# RAG Failure #12: The Synonymy & Jargon Disconnect

## The Problem
Organizations often use internal **Code Names**, **Acronyms**, or **Legacy Jargon** that standard Embedding Models (trained on public internet data) do not understand. 

Even if you retrieve **100% of the documents**, if the user asks about "The Billing System" and the logs only mention "Project Ledger-X", the LLM will say: *"I see no mention of a Billing System."*

## The Scenario: IT Incident Response (CMDB Mapping)
**Query:** "What is the current error rate of the **Checkout Service**?"

**The Jargon-Heavy Logs:**
1.  **Log A (The Culprit):** "**Cart-Flow-V2** is throwing 500 errors. Failure rate is **15%**."
2.  **Log B (Dependency):** "**Stripe-Adaptor** latency is normal."
3.  **Log C (Distractor):** "The **Checkout** UI team is updating the CSS styles."

**Naive RAG Failure (Even with Full Context):** 
The LLM reads all logs. 
-   It sees "Cart-Flow-V2". It doesn't know this IS the Checkout Service.
-   It sees "Checkout UI". It thinks this is the relevant doc.
-   **Result:** *"The Checkout UI is updating styles. No error rate is mentioned."* (Misses the critical incident).
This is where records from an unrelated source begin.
theorem test_met_CeremoniesAndCards :
    (∃ (m : Nat), ∃ (k : MgSess), ∃ (s : State), ∃ (c : Instr), ∃ (n : Nat), Asks s m k ∧ roleWrites k.role 0x8110 1 = true ∧ (c, n) ∈ [(Instr.mkGenerate m, 1), (.mkCombine m, 2), (.mkRollover m, 3), (.zeroize m, 4), (.reinit m, 5), (.decommission m, 6), (.debugUnlock m, 7), (.endResponse m, 8), (.keyGenerate m, 9), (.keyComponents m, 10), (.publicLoad m, 11), (.restore m, 12), (.rosterChange m, 13)] ∧ cerOpen s = false ∧ cerLife n s.life.state = true ∧ ((cerNeedsKey n = true → levelHeld s < 3)) ∧ ((n = 8 → maskAlarms s (2 ^ 37 - 1) ≠ [])) ∧ cerRecordOk n (heard m k s) = true) ∧
    (∃ (m : Nat), ∃ (k : MgSess), ∃ (s : State), ∃ (c : Instr), ∃ (n : Nat), Asks s m k ∧ roleWrites k.role 0x8110 1 = true ∧ (c, n) ∈ [(Instr.mkGenerate m, 1), (.mkCombine m, 2), (.mkRollover m, 3), (.zeroize m, 4), (.reinit m, 5), (.decommission m, 6), (.debugUnlock m, 7), (.endResponse m, 8), (.keyGenerate m, 9), (.keyComponents m, 10), (.publicLoad m, 11), (.restore m, 12), (.rosterChange m, 13)] ∧ cerOpen s = false ∧ cerLife n s.life.state = true ∧ ((cerNeedsKey n = true → levelHeld s < 3)) ∧ ((n = 8 → maskAlarms s (2 ^ 37 - 1) ≠ [])) ∧ cerRecordOk n (heard m k s) = true) ∧
    (∃ (m : Nat), ∃ (k : MgSess), ∃ (s : State), ∃ (c : Instr), ∃ (n : Nat), Asks s m k ∧ roleWrites k.role 0x8110 1 = true ∧ (c, n) ∈ [(Instr.mkGenerate m, 1), (.mkCombine m, 2), (.mkRollover m, 3), (.zeroize m, 4), (.reinit m, 5), (.decommission m, 6), (.debugUnlock m, 7), (.endResponse m, 8), (.keyGenerate m, 9), (.keyComponents m, 10), (.publicLoad m, 11), (.restore m, 12), (.rosterChange m, 13)] ∧ cerOpen s = false ∧ cerLife n s.life.state = true ∧ ((cerNeedsKey n = true → levelHeld s < 3)) ∧ ((n = 8 → maskAlarms s (2 ^ 37 - 1) ≠ [])) ∧ cerRecordOk n (heard m k s) = true) ∧
    (∃ (m : Nat), ∃ (k : MgSess), ∃ (s : State), ∃ (c : Instr), ∃ (n : Nat), Asks s m k ∧ roleWrites k.role 0x8110 1 = true ∧ (c, n) ∈ [(Instr.mkGenerate m, 1), (.mkCombine m, 2), (.mkRollover m, 3), (.zeroize m, 4), (.reinit m, 5), (.decommission m, 6), (.debugUnlock m, 7), (.endResponse m, 8), (.keyGenerate m, 9), (.keyComponents m, 10), (.publicLoad m, 11), (.restore m, 12), (.rosterChange m, 13)] ∧ cerOpen s = false ∧ cerLife n s.life.state = true ∧ ((cerNeedsKey n = true → levelHeld s < 3)) ∧ ((n = 8 → maskAlarms s (2 ^ 37 - 1) ≠ [])) ∧ cerRecordOk n (heard m k s) = true) ∧
    (∃ (m : Nat), ∃ (k : MgSess), ∃ (s : State), ∃ (c : Instr), ∃ (n : Nat), Asks s m k ∧ roleWrites k.role 0x8110 1 = true ∧ (c, n) ∈ [(Instr.mkGenerate m, 1), (.mkCombine m, 2), (.mkRollover m, 3), (.zeroize m, 4), (.reinit m, 5), (.decommission m, 6), (.debugUnlock m, 7), (.endResponse m, 8), (.keyGenerate m, 9), (.keyComponents m, 10), (.publicLoad m, 11), (.restore m, 12), (.rosterChange m, 13)] ∧ cerOpen s = false ∧ cerLife n s.life.state = true ∧ ((cerNeedsKey n = true → levelHeld s < 3)) ∧ ((n = 8 → maskAlarms s (2 ^ 37 - 1) ≠ [])) ∧ cerRecordOk n (heard m k s) = true) ∧
    (∃ (m : Nat), ∃ (k : MgSess), ∃ (s : State), ∃ (c : Instr), ∃ (n : Nat), Asks s m k ∧ roleWrites k.role 0x8110 1 = true ∧ (c, n) ∈ [(Instr.mkGenerate m, 1), (.mkCombine m, 2), (.mkRollover m, 3), (.zeroize m, 4), (.reinit m, 5), (.decommission m, 6), (.debugUnlock m, 7), (.endResponse m, 8), (.keyGenerate m, 9), (.keyComponents m, 10), (.publicLoad m, 11), (.restore m, 12), (.rosterChange m, 13)] ∧ cerOpen s = false ∧ cerLife n s.life.state = true ∧ ((cerNeedsKey n = true → levelHeld s < 3)) ∧ ((n = 8 → maskAlarms s (2 ^ 37 - 1) ≠ [])) ∧ cerRecordOk n (heard m k s) = true) ∧
    (∃ (m : Nat), ∃ (k : MgSess), ∃ (s : State), ∃ (c : Instr), ∃ (n : Nat), Asks s m k ∧ roleWrites k.role 0x8110 1 = true ∧ (c, n) ∈ [(Instr.mkGenerate m, 1), (.mkCombine m, 2), (.mkRollover m, 3), (.zeroize m, 4), (.reinit m, 5), (.decommission m, 6), (.debugUnlock m, 7), (.endResponse m, 8), (.keyGenerate m, 9), (.keyComponents m, 10), (.publicLoad m, 11), (.restore m, 12), (.rosterChange m, 13)] ∧ (cerOpen s = true ∨ cerLife n s.life.state = false ∨ (cerNeedsKey n = true ∧ 3 ≤ levelHeld s))) ∧
    (∃ (m : Nat), ∃ (k : MgSess), ∃ (s : State), ∃ (c : Instr), ∃ (n : Nat), Asks s m k ∧ roleWrites k.role 0x8110 1 = true ∧ (c, n) ∈ [(Instr.mkGenerate m, 1), (.mkCombine m, 2), (.mkRollover m, 3), (.zeroize m, 4), (.reinit m, 5), (.decommission m, 6), (.debugUnlock m, 7), (.endResponse m, 8), (.keyGenerate m, 9), (.keyComponents m, 10), (.publicLoad m, 11), (.restore m, 12), (.rosterChange m, 13)] ∧ (cerOpen s = true ∨ cerLife n s.life.state = false ∨ (cerNeedsKey n = true ∧ 3 ≤ levelHeld s))) ∧
    (∃ (m : Nat), ∃ (k : MgSess), ∃ (s : State), ∃ (c : Instr), ∃ (n : Nat), Asks s m k ∧ roleWrites k.role 0x8110 1 = true ∧ (c, n) ∈ [(Instr.mkGenerate m, 1), (.mkCombine m, 2), (.mkRollover m, 3), (.zeroize m, 4), (.reinit m, 5), (.decommission m, 6), (.debugUnlock m, 7), (.endResponse m, 8), (.keyGenerate m, 9), (.keyComponents m, 10), (.publicLoad m, 11), (.restore m, 12), (.rosterChange m, 13)] ∧ (cerOpen s = true ∨ cerLife n s.life.state = false ∨ (cerNeedsKey n = true ∧ 3 ≤ levelHeld s))) ∧
    (∃ (m : Nat), ∃ (k : MgSess), ∃ (s : State), ∃ (b : Bytes), Asks s m k ∧ roleWrites k.role 0x8110 1 = true ∧ b.length ≤ 4096 ∧ cerOpen s = false) ∧
    (∃ (m : Nat), ∃ (k : MgSess), ∃ (s : State), ∃ (b : Bytes), Asks s m k ∧ roleWrites k.role 0x8110 1 = true ∧ b.length ≤ 4096 ∧ cerOpen s = true) ∧
    (∃ (m : Nat), ∃ (k : MgSess), ∃ (s : State), Asks s m k ∧ roleWrites k.role 0x8110 1 = true ∧ cerOpen s = true) ∧
    (∃ (m : Nat), ∃ (k : MgSess), ∃ (s : State), Asks s m k ∧ roleWrites k.role 0x8110 1 = true ∧ cerOpen s = false) ∧
    (∃ (s : State), cerOpen s = true ∧ s.cards.cer.start + s.cfg 0x8110 6 * 1000000000 ≤ s.time) ∧
    (∃ (s : State), (cerOpen s = false ∨ s.time < s.cards.cer.start + s.cfg 0x8110 6 * 1000000000)) ∧
    (∃ (s : State), (cerOpen s = false ∨ s.time < s.cards.cer.start + s.cfg 0x8110 6 * 1000000000)) ∧
    (∃ (n : Nat), ∃ (s : State), n < 2 ∧ (officerSlot s n).state = .empty) ∧
    (∃ (n : Nat), ∃ (s : State), n < 2 ∧ (officerSlot s n).state = .empty) ∧
    (∃ (n : Nat), ∃ (s : State), n < 2 ∧ cerOpen s = true ∧ (officerSlot s n).state = .inCeremony ∧ (officerSlot s n).step ≠ 0) ∧
    (∃ (n : Nat), ∃ (s : State), n < 2 ∧ (cerOpen s = false ∨ (officerSlot s n).state ≠ .inCeremony ∨ (officerSlot s n).step = 0)) ∧
    (∃ (n : Nat), ∃ (s : State), n < 2 ∧ (cerOpen s = false ∨ (officerSlot s n).state ≠ .inCeremony ∨ (officerSlot s n).step = 0)) ∧
    (∃ (n : Nat), ∃ (s : State), n < 2 ∧ (cerOpen s = false ∨ (officerSlot s n).state ≠ .inCeremony ∨ (officerSlot s n).step = 0)) ∧
    (∃ (n : Nat), ∃ (s : State), n < 2 ∧ (officerSlot s n).step = 1) ∧
    (∃ (n : Nat), ∃ (d : Bytes), ∃ (s : State), n < 2 ∧ (officerSlot s n).step = 2 ∧ d.length = 101 ∧ cerOpen s = false) ∧
    (∃ (n : Nat), ∃ (d : Bytes), ∃ (s : State), n < 2 ∧ (officerSlot s n).step = 3 ∧ cerOpen s = true ∧ d.length = 225 ∧ pkVerify 2 2 false (officerSlot s n).pub (digest 2 ((officerSlot s n).sent ++ d.take 97 ++ slice d 97 32) 0) [] (slice d 129 96) = true ∧ (cerOfficers s).any (fun e => e.2 = officerHash (officerSlot s n)) = true) ∧
    (∃ (n : Nat), ∃ (w : Nat), ∃ (s : State), n < 2 ∧ w ≠ 0x9000 ∧ (officerSlot s n).step ≠ 0 ∧ (officerSlot s n).step ≠ 4) ∧
    (∃ (n : Nat), ∃ (w : Nat), ∃ (s : State), n < 2 ∧ w ≠ 0x9000 ∧ (officerSlot s n).step = 4 ∧ cerOpen s = true) ∧
    (∃ (n : Nat), ∃ (s : State), n < 2 ∧ (officerSlot s n).step = 0) ∧
    (∃ (n : Nat), ∃ (s : State), n < 2 ∧ (officerSlot s n).step ≠ 0 ∧ (officerSlot s n).step ≠ 4) ∧
    (∃ (n : Nat), ∃ (s : State), n < 2 ∧ (officerSlot s n).step = 4 ∧ cerOpen s = true) :=
  ⟨(⟨3, { role := 1, auth := true }, asked { role := 1, auth := true } ({ up with life := { state := .initial }, cards := { param := [1, 2, 3, 0, 0, 0, 0, 0] } }), .mkGenerate 3, 1, ⟨by decide +kernel, by decide +kernel, by decide +kernel, by decide +kernel⟩, by decide +kernel, by decide +kernel, by decide +kernel, by decide +kernel, by decide +kernel, by decide +kernel, by decide +kernel⟩),
   (⟨3, { role := 1, auth := true }, asked { role := 1, auth := true } ({ up with life := { state := .initial }, cards := { param := octets 16 [(0, 2)] } }), .mkCombine 3, 2, ⟨by decide +kernel, by decide +kernel, by decide +kernel, by decide +kernel⟩, by decide +kernel, by decide +kernel, by decide +kernel, by decide +kernel, by decide +kernel, by decide +kernel, by decide +kernel⟩),
   (⟨3, { role := 1, auth := true }, asked { role := 1, auth := true } ({ up with life := { state := .operational }, cards := { param := octets 8 [(0, 4)], roster := [(1, [1]), (2, [2])], rosterM := 2 } }), .zeroize 3, 4, ⟨by decide +kernel, by decide +kernel, by decide +kernel, by decide +kernel⟩, by decide +kernel, by decide +kernel, by decide +kernel, by decide +kernel, by decide +kernel, by decide +kernel, by decide +kernel⟩),
   (⟨3, { role := 1, auth := true }, asked { role := 1, auth := true } ({ up with life := { state := .recovery }, cards := { param := octets 8 [(0, 7)], roster := [(1, [1]), (2, [2])], rosterM := 2 } }), .debugUnlock 3, 7, ⟨by decide +kernel, by decide +kernel, by decide +kernel, by decide +kernel⟩, by decide +kernel, by decide +kernel, by decide +kernel, by decide +kernel, by decide +kernel, by decide +kernel, by decide +kernel⟩),
   (⟨3, { role := 1, auth := true }, asked { role := 1, auth := true } ({ up with life := { state := .operational }, cards := { param := octets 12 [(0, 12)], roster := [(1, [1]), (2, [2])], rosterM := 2 } }), .restore 3, 12, ⟨by decide +kernel, by decide +kernel, by decide +kernel, by decide +kernel⟩, by decide +kernel, by decide +kernel, by decide +kernel, by decide +kernel, by decide +kernel, by decide +kernel, by decide +kernel⟩),
   (⟨3, { role := 1, auth := true }, asked { role := 1, auth := true } ({ up with life := { state := .operational }, cards := { param := octets 16 [(0, 8)], roster := [(1, [1]), (2, [2])], rosterM := 2 }, alarms := [(5, { state := .held, raised := 3, flags := some 1 })] }), .endResponse 3, 8, ⟨by decide +kernel, by decide +kernel, by decide +kernel, by decide +kernel⟩, by decide +kernel, by decide +kernel, by decide +kernel, by decide +kernel, by decide +kernel, by decide +kernel, by decide +kernel⟩),
   (⟨3, { role := 1, auth := true }, asked { role := 1, auth := true } ({ up with cards := { cer := { state := .collecting } } }), .zeroize 3, 4, ⟨by decide +kernel, by decide +kernel, by decide +kernel, by decide +kernel⟩, by decide +kernel, by decide +kernel, Or.inl (by decide +kernel)⟩),
   (⟨3, { role := 1, auth := true }, asked { role := 1, auth := true } up, .mkGenerate 3, 1, ⟨by decide +kernel, by decide +kernel, by decide +kernel, by decide +kernel⟩, by decide +kernel, by decide +kernel, Or.inr (Or.inl (by decide +kernel))⟩),
   (⟨3, { role := 1, auth := true }, asked { role := 1, auth := true } ({ up with alarms := [(5, { state := .held, raised := 3 })] }), .keyGenerate 3, 9, ⟨by decide +kernel, by decide +kernel, by decide +kernel, by decide +kernel⟩, by decide +kernel, by decide +kernel, Or.inr (Or.inr (by decide +kernel))⟩),
   (⟨3, { role := 1, auth := true }, asked { role := 1, auth := true } up, [], ⟨by decide +kernel, by decide +kernel, by decide +kernel, by decide +kernel⟩, by decide +kernel, by decide +kernel, by decide +kernel⟩),
   (⟨3, { role := 1, auth := true }, asked { role := 1, auth := true } ({ up with cards := { cer := { state := .collecting } } }), [], ⟨by decide +kernel, by decide +kernel, by decide +kernel, by decide +kernel⟩, by decide +kernel, by decide +kernel, by decide +kernel⟩),
   (⟨3, { role := 1, auth := true }, asked { role := 1, auth := true } ({ up with cards := { cer := { state := .collecting } } }), ⟨by decide +kernel, by decide +kernel, by decide +kernel, by decide +kernel⟩, by decide +kernel, by decide +kernel⟩),
   (⟨3, { role := 1, auth := true }, asked { role := 1, auth := true } up, ⟨by decide +kernel, by decide +kernel, by decide +kernel, by decide +kernel⟩, by decide +kernel, by decide +kernel⟩),
   (⟨{ up with cards := { cer := { state := .applying } }, time := 10 ^ 15 }, by decide +kernel, by decide +kernel⟩),
   (⟨up, Or.inl (by decide +kernel)⟩),
   (⟨{ up with cards := { cer := { state := .applying } } }, Or.inr (by decide +kernel)⟩),
   (⟨1, up, by decide +kernel, by decide +kernel⟩),
   (⟨1, up, by decide +kernel, by decide +kernel⟩),
   (⟨1, { up with cards := { cer := { state := .collecting }, slot1 := { state := .inCeremony, step := 3 } } }, by decide +kernel, by decide +kernel, by decide +kernel, by decide +kernel⟩),
   (⟨1, up, by decide +kernel, Or.inl (by decide +kernel)⟩),
   (⟨1, { up with cards := { cer := { state := .collecting }, slot1 := { state := .ready, step := 3 } } }, by decide +kernel, Or.inr (Or.inl (by decide +kernel))⟩),
   (⟨1, { up with cards := { cer := { state := .collecting }, slot1 := { state := .inCeremony } } }, by decide +kernel, Or.inr (Or.inr (by decide +kernel))⟩),
   (⟨1, { up with cards := { slot1 := { step := 1 } } }, by decide +kernel, by decide +kernel⟩),
   (⟨1, octets 101 [], { up with cards := { slot1 := { step := 2 } } }, by decide +kernel, by decide +kernel, by decide +kernel, by decide +kernel⟩),
   (⟨1, (octets 129 [] ++ gSign (octets 129 [])), { up with cards := { cer := { state := .collecting }, slot1 := { step := 3, pub := gPub }, roster := [(1, officerHash { step := 3, pub := gPub })] } }, by decide +kernel, by decide +kernel, by decide +kernel, by decide +kernel, by decide +kernel, List.any_eq_true.mpr ⟨_, List.mem_cons_self, decide_eq_true rfl⟩⟩),
   (⟨1, 0x6982, { up with cards := { slot1 := { step := 3 } } }, by decide +kernel, by decide +kernel, by decide +kernel, by decide +kernel⟩),
   (⟨1, 0x6982, { up with cards := { cer := { state := .writingCards }, slot1 := { step := 4 } } }, by decide +kernel, by decide +kernel, by decide +kernel, by decide +kernel⟩),
   (⟨1, up, by decide +kernel, by decide +kernel⟩),
   (⟨1, { up with cards := { slot1 := { step := 1 } } }, by decide +kernel, by decide +kernel, by decide +kernel⟩),
   (⟨1, { up with cards := { cer := { state := .applying }, slot1 := { step := 4 } } }, by decide +kernel, by decide +kernel, by decide +kernel⟩)⟩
**KG Solution:** We load a **Service Registry** into the Graph (`Cart-Flow-V2` --[IMPLEMENTS]--> `Checkout Service`). We expand the user's query to include the technical IDs.

In [None]:
# --- Step 1: Environment Setup ---
!pip install -q langchain langchain-community langchain-huggingface faiss-cpu networkx transformers sentence-transformers accelerate bitsandbytes

In [None]:
import torch
from transformers import pipeline, AutoTokenizer, AutoModelForCausalLM
from langchain_huggingface import HuggingFacePipeline, HuggingFaceEmbeddings
import networkx as nx

# --- Step 2: Load Model ---
model_id = "TinyLlama/TinyLlama-1.1B-Chat-v1.0"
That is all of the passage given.